----- PROVIDED RECORDS

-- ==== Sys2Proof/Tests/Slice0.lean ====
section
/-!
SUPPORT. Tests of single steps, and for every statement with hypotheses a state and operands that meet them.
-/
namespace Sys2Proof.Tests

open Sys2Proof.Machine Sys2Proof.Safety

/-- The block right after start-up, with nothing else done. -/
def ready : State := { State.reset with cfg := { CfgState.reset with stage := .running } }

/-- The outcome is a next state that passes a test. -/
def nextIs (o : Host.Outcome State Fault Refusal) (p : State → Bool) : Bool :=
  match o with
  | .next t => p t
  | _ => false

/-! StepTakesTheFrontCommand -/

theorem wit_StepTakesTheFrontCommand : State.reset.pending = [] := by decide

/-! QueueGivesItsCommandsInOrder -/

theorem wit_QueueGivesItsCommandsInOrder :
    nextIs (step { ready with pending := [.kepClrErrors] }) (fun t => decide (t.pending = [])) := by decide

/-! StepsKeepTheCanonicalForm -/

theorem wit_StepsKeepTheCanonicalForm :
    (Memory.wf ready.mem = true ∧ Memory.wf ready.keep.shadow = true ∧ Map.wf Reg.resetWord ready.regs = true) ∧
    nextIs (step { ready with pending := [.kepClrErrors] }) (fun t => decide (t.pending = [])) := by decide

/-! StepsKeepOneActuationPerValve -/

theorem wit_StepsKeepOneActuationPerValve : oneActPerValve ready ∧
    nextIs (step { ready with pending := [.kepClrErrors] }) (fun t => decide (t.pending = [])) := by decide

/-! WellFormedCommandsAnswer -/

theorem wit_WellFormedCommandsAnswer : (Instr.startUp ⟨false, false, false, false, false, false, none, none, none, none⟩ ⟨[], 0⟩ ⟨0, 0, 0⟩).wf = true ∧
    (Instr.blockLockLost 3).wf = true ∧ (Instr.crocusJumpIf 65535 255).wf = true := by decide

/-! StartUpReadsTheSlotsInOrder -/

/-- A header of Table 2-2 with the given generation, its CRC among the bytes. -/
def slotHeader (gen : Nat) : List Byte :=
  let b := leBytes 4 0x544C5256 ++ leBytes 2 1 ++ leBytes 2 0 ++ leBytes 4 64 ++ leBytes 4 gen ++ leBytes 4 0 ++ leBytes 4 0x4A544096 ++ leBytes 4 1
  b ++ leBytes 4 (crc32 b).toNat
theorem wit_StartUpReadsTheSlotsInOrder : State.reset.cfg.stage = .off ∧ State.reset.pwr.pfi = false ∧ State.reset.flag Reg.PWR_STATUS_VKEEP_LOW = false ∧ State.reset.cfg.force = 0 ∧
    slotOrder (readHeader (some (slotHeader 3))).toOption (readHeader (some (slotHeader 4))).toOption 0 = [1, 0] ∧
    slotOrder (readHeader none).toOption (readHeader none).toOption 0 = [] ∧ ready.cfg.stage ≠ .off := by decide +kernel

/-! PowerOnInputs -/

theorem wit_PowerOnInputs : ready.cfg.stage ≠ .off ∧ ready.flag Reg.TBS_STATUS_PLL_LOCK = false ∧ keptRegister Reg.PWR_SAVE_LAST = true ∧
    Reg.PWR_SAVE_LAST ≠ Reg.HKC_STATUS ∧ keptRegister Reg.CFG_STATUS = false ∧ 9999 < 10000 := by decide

----------
----- PROVIDED RECORDS

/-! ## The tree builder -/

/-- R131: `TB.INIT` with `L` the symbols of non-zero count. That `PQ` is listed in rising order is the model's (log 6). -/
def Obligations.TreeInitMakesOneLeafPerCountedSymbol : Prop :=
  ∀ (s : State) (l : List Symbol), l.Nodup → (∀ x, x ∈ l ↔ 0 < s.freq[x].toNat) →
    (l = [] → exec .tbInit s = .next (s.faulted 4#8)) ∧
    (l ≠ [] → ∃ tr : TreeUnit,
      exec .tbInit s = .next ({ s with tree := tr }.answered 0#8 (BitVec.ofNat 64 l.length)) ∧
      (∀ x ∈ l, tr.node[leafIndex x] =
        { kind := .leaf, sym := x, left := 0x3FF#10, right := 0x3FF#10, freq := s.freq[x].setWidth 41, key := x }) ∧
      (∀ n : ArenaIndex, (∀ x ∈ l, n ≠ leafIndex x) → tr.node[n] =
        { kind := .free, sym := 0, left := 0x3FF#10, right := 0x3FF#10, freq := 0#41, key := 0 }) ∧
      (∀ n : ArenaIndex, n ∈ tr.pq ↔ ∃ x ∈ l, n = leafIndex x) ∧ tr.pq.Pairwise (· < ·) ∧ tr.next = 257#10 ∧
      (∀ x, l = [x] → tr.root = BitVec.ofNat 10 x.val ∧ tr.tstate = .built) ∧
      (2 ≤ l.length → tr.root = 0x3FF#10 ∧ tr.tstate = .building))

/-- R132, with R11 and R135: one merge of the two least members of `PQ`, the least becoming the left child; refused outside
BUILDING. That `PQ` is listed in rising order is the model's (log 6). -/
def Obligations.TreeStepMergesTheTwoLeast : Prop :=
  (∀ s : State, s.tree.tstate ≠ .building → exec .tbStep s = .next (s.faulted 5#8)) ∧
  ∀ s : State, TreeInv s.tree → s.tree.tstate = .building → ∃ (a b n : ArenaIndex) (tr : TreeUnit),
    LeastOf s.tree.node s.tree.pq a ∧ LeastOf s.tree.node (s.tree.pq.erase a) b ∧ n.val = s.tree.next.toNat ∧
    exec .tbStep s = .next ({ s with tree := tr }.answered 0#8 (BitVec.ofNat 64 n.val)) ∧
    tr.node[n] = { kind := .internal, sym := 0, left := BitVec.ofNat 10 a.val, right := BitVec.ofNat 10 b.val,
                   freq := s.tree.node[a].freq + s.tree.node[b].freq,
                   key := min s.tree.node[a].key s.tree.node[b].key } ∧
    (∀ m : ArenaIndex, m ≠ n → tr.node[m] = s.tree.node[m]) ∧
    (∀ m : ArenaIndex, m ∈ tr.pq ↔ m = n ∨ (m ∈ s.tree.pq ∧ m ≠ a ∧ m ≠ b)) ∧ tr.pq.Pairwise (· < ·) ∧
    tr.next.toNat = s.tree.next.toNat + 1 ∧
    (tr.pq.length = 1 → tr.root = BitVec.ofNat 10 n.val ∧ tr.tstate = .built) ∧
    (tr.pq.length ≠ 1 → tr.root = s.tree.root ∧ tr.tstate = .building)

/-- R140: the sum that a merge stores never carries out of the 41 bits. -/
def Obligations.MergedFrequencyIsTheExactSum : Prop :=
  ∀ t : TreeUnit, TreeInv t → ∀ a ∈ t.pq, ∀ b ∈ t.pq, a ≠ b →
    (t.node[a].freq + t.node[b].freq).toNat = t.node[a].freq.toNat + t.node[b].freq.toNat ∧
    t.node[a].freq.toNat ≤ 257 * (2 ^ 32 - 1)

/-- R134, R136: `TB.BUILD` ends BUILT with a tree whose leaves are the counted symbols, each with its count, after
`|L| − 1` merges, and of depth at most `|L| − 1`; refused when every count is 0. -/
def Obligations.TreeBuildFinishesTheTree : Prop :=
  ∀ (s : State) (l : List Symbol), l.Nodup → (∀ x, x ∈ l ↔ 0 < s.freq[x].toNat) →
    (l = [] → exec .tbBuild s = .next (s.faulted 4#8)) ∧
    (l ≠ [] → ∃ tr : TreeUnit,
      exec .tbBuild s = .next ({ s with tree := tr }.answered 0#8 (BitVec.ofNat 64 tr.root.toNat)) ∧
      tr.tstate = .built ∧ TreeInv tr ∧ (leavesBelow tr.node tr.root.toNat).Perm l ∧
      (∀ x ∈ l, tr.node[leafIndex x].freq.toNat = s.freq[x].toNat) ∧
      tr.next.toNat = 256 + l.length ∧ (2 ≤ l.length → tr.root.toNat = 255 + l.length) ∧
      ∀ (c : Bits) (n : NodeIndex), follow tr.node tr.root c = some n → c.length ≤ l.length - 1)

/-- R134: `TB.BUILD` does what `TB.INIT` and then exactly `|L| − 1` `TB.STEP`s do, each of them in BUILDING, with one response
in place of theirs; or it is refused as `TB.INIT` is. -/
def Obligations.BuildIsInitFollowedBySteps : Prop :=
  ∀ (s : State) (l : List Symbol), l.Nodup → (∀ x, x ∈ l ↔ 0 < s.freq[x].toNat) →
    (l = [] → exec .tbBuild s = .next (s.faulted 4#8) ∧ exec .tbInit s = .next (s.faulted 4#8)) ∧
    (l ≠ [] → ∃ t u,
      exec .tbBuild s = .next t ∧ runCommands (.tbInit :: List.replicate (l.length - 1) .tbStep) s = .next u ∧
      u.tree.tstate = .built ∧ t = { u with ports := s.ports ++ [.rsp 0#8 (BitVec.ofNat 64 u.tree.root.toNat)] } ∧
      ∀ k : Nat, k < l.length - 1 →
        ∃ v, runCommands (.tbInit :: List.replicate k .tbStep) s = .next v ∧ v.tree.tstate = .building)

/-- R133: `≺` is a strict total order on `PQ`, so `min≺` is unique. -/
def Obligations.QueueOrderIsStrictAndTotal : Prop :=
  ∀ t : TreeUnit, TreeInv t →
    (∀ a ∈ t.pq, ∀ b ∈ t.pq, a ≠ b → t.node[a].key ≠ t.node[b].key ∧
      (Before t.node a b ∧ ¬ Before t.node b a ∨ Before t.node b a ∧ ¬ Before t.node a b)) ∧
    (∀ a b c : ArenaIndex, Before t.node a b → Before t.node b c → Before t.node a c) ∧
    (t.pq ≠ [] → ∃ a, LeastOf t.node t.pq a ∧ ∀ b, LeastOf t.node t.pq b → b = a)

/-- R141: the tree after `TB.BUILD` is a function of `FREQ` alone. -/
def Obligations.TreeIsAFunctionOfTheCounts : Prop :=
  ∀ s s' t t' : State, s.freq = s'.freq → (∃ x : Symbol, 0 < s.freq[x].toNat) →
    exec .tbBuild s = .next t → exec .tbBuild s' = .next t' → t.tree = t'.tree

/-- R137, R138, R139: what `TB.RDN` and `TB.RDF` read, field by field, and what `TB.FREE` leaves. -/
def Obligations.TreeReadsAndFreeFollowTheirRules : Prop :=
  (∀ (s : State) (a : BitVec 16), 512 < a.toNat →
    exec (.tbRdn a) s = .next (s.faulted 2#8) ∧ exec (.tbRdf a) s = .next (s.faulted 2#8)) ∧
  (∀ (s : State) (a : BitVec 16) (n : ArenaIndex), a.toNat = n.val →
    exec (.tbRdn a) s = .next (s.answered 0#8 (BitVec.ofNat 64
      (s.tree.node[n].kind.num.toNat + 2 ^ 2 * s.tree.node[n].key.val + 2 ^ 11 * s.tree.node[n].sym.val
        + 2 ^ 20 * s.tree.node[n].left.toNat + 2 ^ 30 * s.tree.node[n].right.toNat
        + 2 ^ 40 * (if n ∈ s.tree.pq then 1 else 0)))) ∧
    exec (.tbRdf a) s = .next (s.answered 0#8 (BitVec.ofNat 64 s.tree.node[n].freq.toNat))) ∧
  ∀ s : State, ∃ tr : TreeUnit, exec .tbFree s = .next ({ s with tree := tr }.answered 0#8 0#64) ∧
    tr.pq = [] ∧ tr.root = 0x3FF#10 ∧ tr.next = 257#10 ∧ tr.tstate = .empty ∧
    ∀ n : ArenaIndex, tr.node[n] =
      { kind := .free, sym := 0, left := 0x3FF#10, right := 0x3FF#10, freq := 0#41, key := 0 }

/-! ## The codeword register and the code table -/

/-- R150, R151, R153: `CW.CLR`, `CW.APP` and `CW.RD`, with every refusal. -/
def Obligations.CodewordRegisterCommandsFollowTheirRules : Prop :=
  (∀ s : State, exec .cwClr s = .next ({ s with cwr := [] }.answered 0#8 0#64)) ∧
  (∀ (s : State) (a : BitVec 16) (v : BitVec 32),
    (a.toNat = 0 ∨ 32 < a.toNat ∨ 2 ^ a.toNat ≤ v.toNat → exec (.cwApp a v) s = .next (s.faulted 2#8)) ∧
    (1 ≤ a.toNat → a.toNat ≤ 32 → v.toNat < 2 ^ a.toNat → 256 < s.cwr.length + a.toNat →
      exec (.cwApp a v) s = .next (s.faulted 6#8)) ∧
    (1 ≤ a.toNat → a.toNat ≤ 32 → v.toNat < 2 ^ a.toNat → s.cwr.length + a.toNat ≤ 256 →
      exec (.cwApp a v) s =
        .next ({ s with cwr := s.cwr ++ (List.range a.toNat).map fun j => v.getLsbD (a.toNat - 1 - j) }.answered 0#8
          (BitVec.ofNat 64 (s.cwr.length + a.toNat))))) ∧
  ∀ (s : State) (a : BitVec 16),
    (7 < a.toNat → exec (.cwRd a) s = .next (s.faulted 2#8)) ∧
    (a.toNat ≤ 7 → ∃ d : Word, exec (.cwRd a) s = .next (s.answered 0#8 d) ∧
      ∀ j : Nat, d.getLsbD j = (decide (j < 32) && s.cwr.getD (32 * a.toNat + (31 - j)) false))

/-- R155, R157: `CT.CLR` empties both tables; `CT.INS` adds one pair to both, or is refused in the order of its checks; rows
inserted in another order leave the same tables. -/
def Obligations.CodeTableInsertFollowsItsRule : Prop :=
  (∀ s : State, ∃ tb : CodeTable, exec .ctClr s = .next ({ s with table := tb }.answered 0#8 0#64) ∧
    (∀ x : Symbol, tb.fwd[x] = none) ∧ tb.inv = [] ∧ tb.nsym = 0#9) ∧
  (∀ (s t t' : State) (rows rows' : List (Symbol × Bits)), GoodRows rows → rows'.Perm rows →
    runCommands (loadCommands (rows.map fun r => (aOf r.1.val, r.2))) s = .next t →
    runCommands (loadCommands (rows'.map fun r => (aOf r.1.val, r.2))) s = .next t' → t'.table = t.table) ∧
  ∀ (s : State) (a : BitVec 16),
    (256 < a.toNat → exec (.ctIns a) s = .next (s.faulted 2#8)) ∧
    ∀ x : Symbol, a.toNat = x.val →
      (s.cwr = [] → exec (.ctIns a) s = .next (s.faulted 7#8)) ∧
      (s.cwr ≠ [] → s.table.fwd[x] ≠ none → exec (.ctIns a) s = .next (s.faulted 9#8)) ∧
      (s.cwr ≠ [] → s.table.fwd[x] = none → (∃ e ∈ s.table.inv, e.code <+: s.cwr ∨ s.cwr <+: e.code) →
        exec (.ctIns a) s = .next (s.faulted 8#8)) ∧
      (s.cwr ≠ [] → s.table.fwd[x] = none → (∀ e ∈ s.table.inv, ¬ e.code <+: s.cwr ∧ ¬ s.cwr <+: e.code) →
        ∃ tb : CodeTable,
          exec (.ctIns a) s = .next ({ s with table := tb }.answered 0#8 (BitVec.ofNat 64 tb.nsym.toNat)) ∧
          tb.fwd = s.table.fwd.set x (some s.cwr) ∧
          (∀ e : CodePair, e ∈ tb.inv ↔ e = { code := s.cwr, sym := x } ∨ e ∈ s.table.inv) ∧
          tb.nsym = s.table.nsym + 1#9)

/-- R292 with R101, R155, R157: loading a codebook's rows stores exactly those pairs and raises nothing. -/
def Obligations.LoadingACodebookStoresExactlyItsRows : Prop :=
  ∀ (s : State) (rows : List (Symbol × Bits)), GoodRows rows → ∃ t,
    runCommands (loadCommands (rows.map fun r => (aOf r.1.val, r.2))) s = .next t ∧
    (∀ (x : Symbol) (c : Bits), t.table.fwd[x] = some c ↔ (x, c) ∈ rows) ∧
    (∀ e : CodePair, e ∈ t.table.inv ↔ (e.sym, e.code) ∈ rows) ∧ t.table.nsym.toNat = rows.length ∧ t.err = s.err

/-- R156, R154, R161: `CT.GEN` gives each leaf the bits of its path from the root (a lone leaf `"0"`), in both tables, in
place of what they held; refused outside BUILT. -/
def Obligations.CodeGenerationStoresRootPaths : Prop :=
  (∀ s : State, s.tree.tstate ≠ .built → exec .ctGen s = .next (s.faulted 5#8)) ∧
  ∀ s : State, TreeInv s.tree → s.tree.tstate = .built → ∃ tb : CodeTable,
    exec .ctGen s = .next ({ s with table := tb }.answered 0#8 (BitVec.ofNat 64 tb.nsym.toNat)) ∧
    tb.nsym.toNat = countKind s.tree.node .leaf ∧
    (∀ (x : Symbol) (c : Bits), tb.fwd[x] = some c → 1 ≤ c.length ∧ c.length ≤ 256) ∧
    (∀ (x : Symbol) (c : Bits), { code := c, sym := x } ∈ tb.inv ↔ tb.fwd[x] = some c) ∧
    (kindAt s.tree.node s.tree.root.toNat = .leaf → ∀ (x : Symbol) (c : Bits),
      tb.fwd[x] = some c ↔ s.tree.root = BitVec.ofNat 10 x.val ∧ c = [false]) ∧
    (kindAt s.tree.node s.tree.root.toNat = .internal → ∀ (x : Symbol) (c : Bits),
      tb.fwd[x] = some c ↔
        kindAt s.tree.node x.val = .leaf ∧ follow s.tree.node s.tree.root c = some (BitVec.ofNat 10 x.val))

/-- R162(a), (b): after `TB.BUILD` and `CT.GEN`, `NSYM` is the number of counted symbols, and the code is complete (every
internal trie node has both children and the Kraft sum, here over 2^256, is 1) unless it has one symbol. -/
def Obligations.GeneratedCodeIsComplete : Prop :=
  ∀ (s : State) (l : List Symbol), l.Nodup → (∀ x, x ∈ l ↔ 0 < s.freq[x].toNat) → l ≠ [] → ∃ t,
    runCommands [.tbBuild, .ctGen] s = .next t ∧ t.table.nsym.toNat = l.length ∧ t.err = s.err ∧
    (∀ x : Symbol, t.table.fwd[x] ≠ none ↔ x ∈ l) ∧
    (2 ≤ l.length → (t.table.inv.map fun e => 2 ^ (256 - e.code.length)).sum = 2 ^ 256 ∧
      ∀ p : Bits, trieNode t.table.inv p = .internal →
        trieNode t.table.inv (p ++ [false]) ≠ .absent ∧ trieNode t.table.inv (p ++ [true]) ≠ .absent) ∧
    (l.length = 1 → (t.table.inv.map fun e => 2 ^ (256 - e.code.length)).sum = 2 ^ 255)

----------
----- PROVIDED RECORDS

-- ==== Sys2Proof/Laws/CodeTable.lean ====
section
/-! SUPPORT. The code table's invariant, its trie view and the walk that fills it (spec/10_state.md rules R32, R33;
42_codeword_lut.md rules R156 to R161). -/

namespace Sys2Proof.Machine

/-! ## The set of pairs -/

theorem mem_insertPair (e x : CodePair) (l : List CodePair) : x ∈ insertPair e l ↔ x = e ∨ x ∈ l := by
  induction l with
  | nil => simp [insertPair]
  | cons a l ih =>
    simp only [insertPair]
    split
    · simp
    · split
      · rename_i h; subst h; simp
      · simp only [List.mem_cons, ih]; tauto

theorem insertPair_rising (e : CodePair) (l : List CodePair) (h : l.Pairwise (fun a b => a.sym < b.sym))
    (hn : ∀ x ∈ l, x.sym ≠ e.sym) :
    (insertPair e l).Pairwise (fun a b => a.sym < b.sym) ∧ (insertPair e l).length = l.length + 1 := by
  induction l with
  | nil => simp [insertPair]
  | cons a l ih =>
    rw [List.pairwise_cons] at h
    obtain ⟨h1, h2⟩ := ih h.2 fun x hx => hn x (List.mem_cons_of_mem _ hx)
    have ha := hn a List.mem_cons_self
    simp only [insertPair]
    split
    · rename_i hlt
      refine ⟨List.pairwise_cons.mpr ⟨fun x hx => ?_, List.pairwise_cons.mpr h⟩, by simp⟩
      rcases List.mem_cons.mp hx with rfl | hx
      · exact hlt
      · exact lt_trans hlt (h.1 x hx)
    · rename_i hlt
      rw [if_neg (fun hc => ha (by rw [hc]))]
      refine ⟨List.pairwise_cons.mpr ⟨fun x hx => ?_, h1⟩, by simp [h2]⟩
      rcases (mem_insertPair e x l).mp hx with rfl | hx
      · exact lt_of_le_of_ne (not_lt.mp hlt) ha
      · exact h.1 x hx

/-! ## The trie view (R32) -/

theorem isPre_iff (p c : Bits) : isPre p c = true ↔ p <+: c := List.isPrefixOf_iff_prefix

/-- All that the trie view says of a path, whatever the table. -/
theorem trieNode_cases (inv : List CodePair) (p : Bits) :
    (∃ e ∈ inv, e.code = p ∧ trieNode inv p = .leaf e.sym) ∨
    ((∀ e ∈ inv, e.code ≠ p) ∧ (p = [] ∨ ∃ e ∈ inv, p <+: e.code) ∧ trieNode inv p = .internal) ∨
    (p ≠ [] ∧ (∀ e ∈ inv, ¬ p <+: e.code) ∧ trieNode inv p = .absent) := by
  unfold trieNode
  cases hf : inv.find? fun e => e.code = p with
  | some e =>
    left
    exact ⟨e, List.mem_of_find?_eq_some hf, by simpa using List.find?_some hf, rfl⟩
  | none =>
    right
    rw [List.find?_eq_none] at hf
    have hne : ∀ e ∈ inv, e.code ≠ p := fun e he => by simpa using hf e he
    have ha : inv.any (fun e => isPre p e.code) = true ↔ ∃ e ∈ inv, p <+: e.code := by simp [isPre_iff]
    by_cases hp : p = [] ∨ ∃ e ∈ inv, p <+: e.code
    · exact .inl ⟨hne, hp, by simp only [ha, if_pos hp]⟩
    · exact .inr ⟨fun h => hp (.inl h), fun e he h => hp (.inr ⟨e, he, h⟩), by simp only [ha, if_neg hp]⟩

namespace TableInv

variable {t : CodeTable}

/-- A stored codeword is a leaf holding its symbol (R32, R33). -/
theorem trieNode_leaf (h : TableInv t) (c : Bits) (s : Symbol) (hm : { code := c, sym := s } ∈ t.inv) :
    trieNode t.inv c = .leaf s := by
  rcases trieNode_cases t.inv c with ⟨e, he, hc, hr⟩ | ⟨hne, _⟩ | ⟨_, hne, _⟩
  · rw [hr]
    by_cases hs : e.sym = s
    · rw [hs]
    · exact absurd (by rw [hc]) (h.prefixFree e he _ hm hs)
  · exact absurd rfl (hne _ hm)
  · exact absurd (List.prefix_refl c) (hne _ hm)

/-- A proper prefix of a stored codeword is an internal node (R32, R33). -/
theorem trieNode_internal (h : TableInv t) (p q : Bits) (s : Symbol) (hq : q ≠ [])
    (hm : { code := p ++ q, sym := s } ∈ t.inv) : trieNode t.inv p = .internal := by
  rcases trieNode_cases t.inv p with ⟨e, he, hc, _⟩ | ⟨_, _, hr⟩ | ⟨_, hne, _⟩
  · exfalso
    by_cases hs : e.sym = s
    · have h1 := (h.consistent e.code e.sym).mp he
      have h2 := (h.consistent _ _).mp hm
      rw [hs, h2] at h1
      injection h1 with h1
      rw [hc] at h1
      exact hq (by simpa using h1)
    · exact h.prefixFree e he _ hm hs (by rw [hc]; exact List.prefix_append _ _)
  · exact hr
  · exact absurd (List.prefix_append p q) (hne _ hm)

----------

▶ [WHAT YOU SHOULD DO] Write down, word for word, the lines above from the one containing "def Obligations.TreeIsAFunctionOfTheCounts : Prop" through the one containing "exec .tbBuild s = .next t →", both ends included.

▶ [COMPLETED TASK]
def Obligations.TreeIsAFunctionOfTheCounts : Prop :=
  ∀ s s' t t' : State, s.freq = s'.freq → (∃ x : Symbol, 0 < s.freq[x].toNat) →
    exec .tbBuild s = .next t → exec .tbBuild s' = .next t' → t.tree = t'.tree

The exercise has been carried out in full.